Studio album by Pluralone
- Released: October 16, 2020
- Recorded: June 22 – July 17, 2020
- Studio: Palmquist Studios, El Sereno, California
- Length: 44:54
- Label: ORG Music
- Producer: Eric Palmquist

Pluralone chronology
| To Be One with You (2019) | I Don't Feel Well (2020) | Mother Nature EP (2021) |

Singles from I Don't Feel Well
- "The Night Won't Scare Me" Released: September 22, 2020; "The Report" Released: October 14, 2020;

Pluralone studio album chronology
| To Be One with You (2019) | I Don't Feel Well (2020) | This Is the Show (2022) |

= I Don't Feel Well =

I Don't Feel Well is the second studio album from multi-instrumentalist and songwriter Josh Klinghoffer, under the pseudonym of Pluralone. The album was recorded and released a year after his debut album To Be One with You.

As on his debut album, Klinghoffer performs most of the instruments except for a few guest artists: Jack Irons, who appears on drums for "Red Don’t Feel", "The Night Won’t Scare Me", "Carry" and "Plank"; bassist Steven Shane McDonald (Redd Kross and Off!) featured on the song "Mother Nature"; Billy Mohler performs double bass on the song "I Hear You".

"The Night Won’t Scare Me" was released as the first single on the ORG Music label SoundCloud profile through a Rolling Stone article.

The album was released on vinyl (also a limited colored edition of a gold vinyl), CD and digitally.

== Background ==

Along with the release of "The Night Won't Scare Me", an interview with Klinghoffer was published in Rolling Stone in which he mentioned that he began work on the album in March 2020, when the COVID-19 pandemic was at its peak in United States. Klinghoffer mentions that during this time, unlike his debut album, he was able to fully concentrate on writing and recording an album in the same period of time.
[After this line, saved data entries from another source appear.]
/-! The checks before any frame. -/

/-- Settles O19: every line command starts with the link check. -/
theorem closedLinkEndsLineCommands : Obligations.ClosedLinkEndsLineCommands := by
  intro i s hopen hclose hl
  cases i with
  | uartOpen => exact absurd rfl hopen
  | uartClose => exact absurd rfl hclose
  | owReset => exact needsLink_of_requireLink _ _ exec_owReset s hl
  | owBit v => exact needsLink_of_requireLink _ _ (exec_owBit v) s hl
  | owByte d => exact needsLink_of_requireLink _ _ (exec_owByte d) s hl
  | owCommand target cmd => exact needsLink_of_requireLink _ _ (exec_owCommand target cmd) s hl
  | owReadrom => exact needsLink_of_requireLink _ _ exec_owReadrom s hl
  | owTriplet v => exact needsLink_of_requireLink _ _ (exec_owTriplet v) s hl
  | owSearch m => exact needsLink_of_requireLink _ _ (exec_owSearch m) s hl
  | owSearchrst => exact needsLink_of_requireLink _ _ exec_owSearchrst s hl

/-- Settles O26: the three commands check BUS_READY after the link. -/
theorem busNotReadyEndsBitOperations : Obligations.BusNotReadyEndsBitOperations := by
  rintro i s (⟨v, rfl⟩ | ⟨d, rfl⟩ | ⟨v, rfl⟩) hl hb
  · exact needsBus_of_requireBus _ _ (exec_owBit v) s hl hb
  · exact needsBus_of_requireBus _ _ (exec_owByte d) s hl hb
  · exact needsBus_of_requireBus _ _ (exec_owTriplet v) s hl hb

/-- Settles O33: state DONE is found before the pass, and its abort is none on the line. -/
theorem searchExhaustedGoesToFirst : Obligations.SearchExhaustedGoesToFirst := by
  intro m s hl hd
  rw [exec_owSearch, searchCommand, requireLink_open hl, Run.andThen_ok, if_pos hd, endCommand_stop, abort_eq_complete rfl]
  rfl

end Sys2Proof.Machine
end

section
/-! No command reads or writes the host's side (10_state.md R38): each part of a command commutes with replacing it. -/

namespace Sys2Proof.Machine

variable {α β : Type}

/-- The same end of a part of a command, with another host's side. -/
def Run.withHost (h : HostSide) : Run α → Run α
  | .ok a s => .ok a (s.setHost h)
  | .stop c s => .stop c (s.setHost h)

/-- A part of a command that neither reads nor writes the host's side. -/
def HostBlind (k : State → Run α) : Prop := ∀ s h, k (s.setHost h) = (k s).withHost h

theorem HostBlind.andThen {k : State → Run α} {l : α → State → Run β} (hk : HostBlind k) (hl : ∀ a, HostBlind (l a)) :
    HostBlind fun s => (k s).andThen l := by
  intro s h
  show (k (s.setHost h)).andThen l = ((k s).andThen l).withHost h
  rw [hk s h]
  cases k s with
  | ok a u => exact hl a u h
  | stop c u => rfl

theorem HostBlind.onAbort {k : State → Run α} {q : State → State} (hk : HostBlind k)
    (hq : ∀ s h, q (s.setHost h) = (q s).setHost h) : HostBlind fun s => (k s).onAbort q := by
  intro s h
  show (k (s.setHost h)).onAbort q = ((k s).onAbort q).withHost h
  rw [hk s h]
  cases k s with
  | ok a u => rfl
  | stop c u => exact congrArg (Run.stop c) (hq u h)

theorem requireLink_hostBlind : HostBlind requireLink := by
  intro s h
  cases hl : s.linkOpen with
  | true => rw [requireLink_open hl]; exact requireLink_open (s := s.setHost h) hl
  | false => rw [requireLink_closed hl]; exact requireLink_closed (s := s.setHost h) hl

theorem requireBus_hostBlind : HostBlind requireBus := by
  intro s h
  cases hb : s.busReady with
  | true => rw [requireBus_ready hb]; exact requireBus_ready (s := s.setHost h) hb
  | false => rw [requireBus_notReady hb]; exact requireBus_notReady (s := s.setHost h) hb

theorem frame_hostBlind (sel : BaudSel) (x : Byte) : HostBlind (frame sel x) := by
  intro s h
  have hsent : sendFrame sel x (s.setHost h) = ((sendFrame sel x s).1, (sendFrame sel x s).2.setHost h) := rfl
  cases ho : (sendFrame sel x s).1 <;> simp only [frame, hsent, ho, Run.withHost]

theorem slot_hostBlind (v : Bool) : HostBlind (slot v) :=
  (frame_hostBlind _ _).andThen fun _ _ _ => rfl

theorem touchBits_hostBlind (d : Byte) (is : List Nat) (res : Byte) : HostBlind (touchBits d is res) := by
  induction is generalizing res with
  | nil => exact fun _ _ => rfl
  | cons i is ih => exact (slot_hostBlind _).andThen fun b => ih _

theorem touchByte_hostBlind (d : Byte) : HostBlind (touchByte d) := touchBits_hostBlind d _ _

theorem readBytes_hostBlind (js : List Nat) (b : Bytes8) : HostBlind (readBytes js b) := by
  induction js generalizing b with
  | nil => exact fun _ _ => rfl
  | cons j js ih => exact (touchByte_hostBlind _).andThen fun x => ih _

theorem resetClassified_hostBlind (r : Byte) : HostBlind (resetClassified r) := by
  intro s h
  cases hc : classify r with
  | noDevicesPresent => rw [resetClassified_none hc, resetClassified_none hc]; rfl
  | shortCircuit => rw [resetClassified_short hc, resetClassified_short hc]; rfl
  | singleDevicePresent => rw [resetClassified_single hc, resetClassified_single hc]; rfl
  | multipleDevicesPresent => rw [resetClassified_multiple hc, resetClassified_multiple hc]; rfl

theorem busReset_hostBlind : HostBlind busReset := by
  refine (frame_hostBlind _ _).andThen fun e => ?_
  cases e with
  | none => exact fun _ _ => rfl
  | some r => exact fun s h => resetClassified_hostBlind r (s.setBaudSel .normal) h

theorem searchPosition_hostBlind (n lz : Nat) : HostBlind (searchPosition n lz) := by
  refine (slot_hostBlind _).andThen fun id => (slot_hostBlind _).andThen fun cmp => ?_
  by_cases hidcmp : id = true ∧ cmp = true
  · simp only [if_pos hidcmp]
    exact fun _ _ => rfl
  · simp only [if_neg hidcmp]
    exact fun s h => ((slot_hostBlind _).andThen fun _ _ _ => rfl) (s.setSrom _) h

theorem searchLoop_hostBlind (ns : List Nat) (lz : Nat) : HostBlind (searchLoop ns lz) := by
  induction ns generalizing lz with
  | nil => exact fun _ _ => rfl
  | cons n ns ih => exact (searchPosition_hostBlind n lz).andThen fun lz => ih lz

theorem searchFound_hostBlind (last : Nat) : HostBlind (searchFound last) := by
  intro s h
  unfold searchFound
  by_cases hfam : byteAt s.srom 0 = 0x00
  · rw [if_pos hfam]; exact if_pos hfam
  · rw [if_neg hfam]
    refine (if_neg hfam).trans ?_
    by_cases hlast : last = 0
    · simp only [if_pos hlast]; rfl
    · simp only [if_neg hlast]; rfl

theorem searchPass_hostBlind (m : SearchMode) : HostBlind (searchPass m) :=
  busReset_hostBlind.andThen fun _ => (touchByte_hostBlind _).andThen fun _ =>
    (searchLoop_hostBlind _ _).andThen searchFound_hostBlind

theorem searchCommand_hostBlind (m : SearchMode) : HostBlind (searchCommand m) := by
  refine requireLink_hostBlind.andThen fun _ s h => ?_
  cases hd : s.lastDev with
  | true => simp [hd]; rfl
  | false => simpa [hd] using ((searchPass_hostBlind m).onAbort fun _ _ => rfl) s h

theorem openPort_hostBlind : HostBlind openPort := by
  intro s h
  cases hl : s.linkOpen with
  | true => rw [openPort_of_open hl]; exact openPort_of_open (s := s.setHost h) hl
  | false =>
    cases ho : (drawOpen s).1 with
    | ok => rw [openPort_of_ok hl ho]; exact openPort_of_ok (s := s.setHost h) hl ho
    | unavailable => rw [openPort_of_unavailable hl ho]; exact openPort_of_unavailable (s := s.setHost h) hl ho
    | openFailed => rw [openPort_of_openFailed hl ho]; exact openPort_of_openFailed (s := s.setHost h) hl ho

theorem endCommand_withHost (r : Run Unit) (h : HostSide) : endCommand (r.withHost h) = (endCommand r).setHost h := by
  cases r with
  | ok a s => rfl
  | stop c s =>
    show abort c (s.setHost h) = (abort c s).setHost h
    unfold abort
    cases c.clearsBusReady <;> rfl

theorem exec_setHost_of_hostBlind {i : Instr} {run : State → Run Unit} (hrun : HostBlind run)
    (hi : ∀ s, exec i s = .next (endCommand (run s))) (s : State) (h : HostSide) :
    ∃ t, exec i s = .next t ∧ exec i (s.setHost h) = .next (t.setHost h) :=
  ⟨_, hi s, by rw [hi, hrun, endCommand_withHost]⟩

theorem exec_setHost (i : Instr) (s : State) (h : HostSide) :
    ∃ t, exec i s = .next t ∧ exec i (s.setHost h) = .next (t.setHost h) := by
  revert s h
  cases i with
  | uartOpen => exact exec_setHost_of_hostBlind openPort_hostBlind exec_uartOpen
  | uartClose =>
    refine exec_setHost_of_hostBlind (run := fun s => .ok () (closeLink s)) (fun s h => ?_) exec_uartClose
    simp only [closeLink_eq]
    rfl
  | owReset =>
    exact exec_setHost_of_hostBlind (requireLink_hostBlind.andThen fun _ => busReset_hostBlind.andThen fun _ _ _ => rfl)
      exec_owReset
  | owBit v =>
    exact exec_setHost_of_hostBlind (requireLink_hostBlind.andThen fun _ => requireBus_hostBlind.andThen fun _ =>
      (slot_hostBlind v).andThen fun _ _ _ => rfl) (exec_owBit v)
  | owByte d =>
    exact exec_setHost_of_hostBlind (requireLink_hostBlind.andThen fun _ => requireBus_hostBlind.andThen fun _ =>
      (touchByte_hostBlind d).andThen fun _ _ _ => rfl) (exec_owByte d)
  | owCommand target cmd =>
    exact exec_setHost_of_hostBlind (requireLink_hostBlind.andThen fun _ => busReset_hostBlind.andThen fun _ =>
      (touchByte_hostBlind target).andThen fun _ => (touchByte_hostBlind cmd).andThen fun _ _ _ => rfl)
      (exec_owCommand target cmd)
  | owReadrom =>
    exact exec_setHost_of_hostBlind (requireLink_hostBlind.andThen fun _ => busReset_hostBlind.andThen fun _ =>
      (touchByte_hostBlind _).andThen fun _ => (readBytes_hostBlind _ _).andThen fun _ _ _ => rfl) exec_owReadrom
  | owTriplet v =>
    exact exec_setHost_of_hostBlind (requireLink_hostBlind.andThen fun _ => requireBus_hostBlind.andThen fun _ =>
      (slot_hostBlind true).andThen fun _ => (slot_hostBlind true).andThen fun _ =>
        (slot_hostBlind _).andThen fun _ _ _ => rfl) (exec_owTriplet v)
  | owSearch m => exact exec_setHost_of_hostBlind (searchCommand_hostBlind m) (exec_owSearch m)
  | owSearchrst =>
    exact exec_setHost_of_hostBlind (requireLink_hostBlind.andThen fun _ _ _ => rfl) exec_owSearchrst

/-- A command leaves the host's side as it was: replacing the host's side by itself changes nothing. -/
theorem exec_host {i : Instr} {s t : State} (h : exec i s = .next t) : t.host = s.host := by
  obtain ⟨u, hu, hself⟩ := exec_setHost i s s.host
  have ht : t = u.setHost s.host := Host.Outcome.next.inj (h.symm.trans hself)
  rw [ht, State.setHost_host]

/-- Settles O10: every part of every command is blind to the host's side. -/
theorem commandsIgnoreHostSide : Obligations.CommandsIgnoreHostSide := by
  intro i s h
  obtain ⟨t, ht, hhost⟩ := exec_setHost i s h
  exact ⟨t, ht, exec_host ht, hhost⟩

end Sys2Proof.Machine
end

section
/-! One step of the machine: reset (10_state.md R37, 70_reset_and_hazards.md R167), register reads (10_state.md R17), command words
(30_encoding.md R62, R63), and several instances (60_exceptions.md R162). -/

namespace Sys2Proof.Machine

variable {s t : State}

/-! Block reset. -/

/-- Settles O2: the 21 mapped numbers one by one. -/
theorem stateAfterReset : Obligations.StateAfterReset := by
  refine ⟨?registers, rfl, rfl⟩
  decide +kernel

theorem Env.foldl_afterEvent_wiredAnd (es : List Event) (e : Env) : (es.foldl Env.afterEvent e).wiredAnd = e.wiredAnd := by
  induction es generalizing e with
  | nil => rfl
  | cons v es ih => rw [List.foldl_cons, ih, Env.afterEvent_wiredAnd]

theorem Env.foldl_afterEvent_portPath (es : List Event) (e : Env) : (es.foldl Env.afterEvent e).portPath = e.portPath := by
  induction es generalizing e with
  | nil => rfl
  | cons v es ih => rw [List.foldl_cons, ih, Env.afterEvent_portPath]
Klinghoffer released a statement about the album's release, saying: "This album was made during and amongst some very new experiences. I hope it captures some of how it felt during this period. I'll feel better when this is behind".

The day of the album's release, Klinghoffer commented on it via Twitter and Instagram: "There is a hell of a lot of noise out there so I apologize for adding to the pile of it, but, my hope is it makes you feel a little bit calmer, a little bit safer, and a little bit more at peace".

== Music ==

About the first single of the album "The Night Won't Scare Me", Klinghoffer told Rolling Stone that the song began with a chord progression that he originally composed for the Red Hot Chili Peppers, but the track was completed "in a burst of creativity" after his departure.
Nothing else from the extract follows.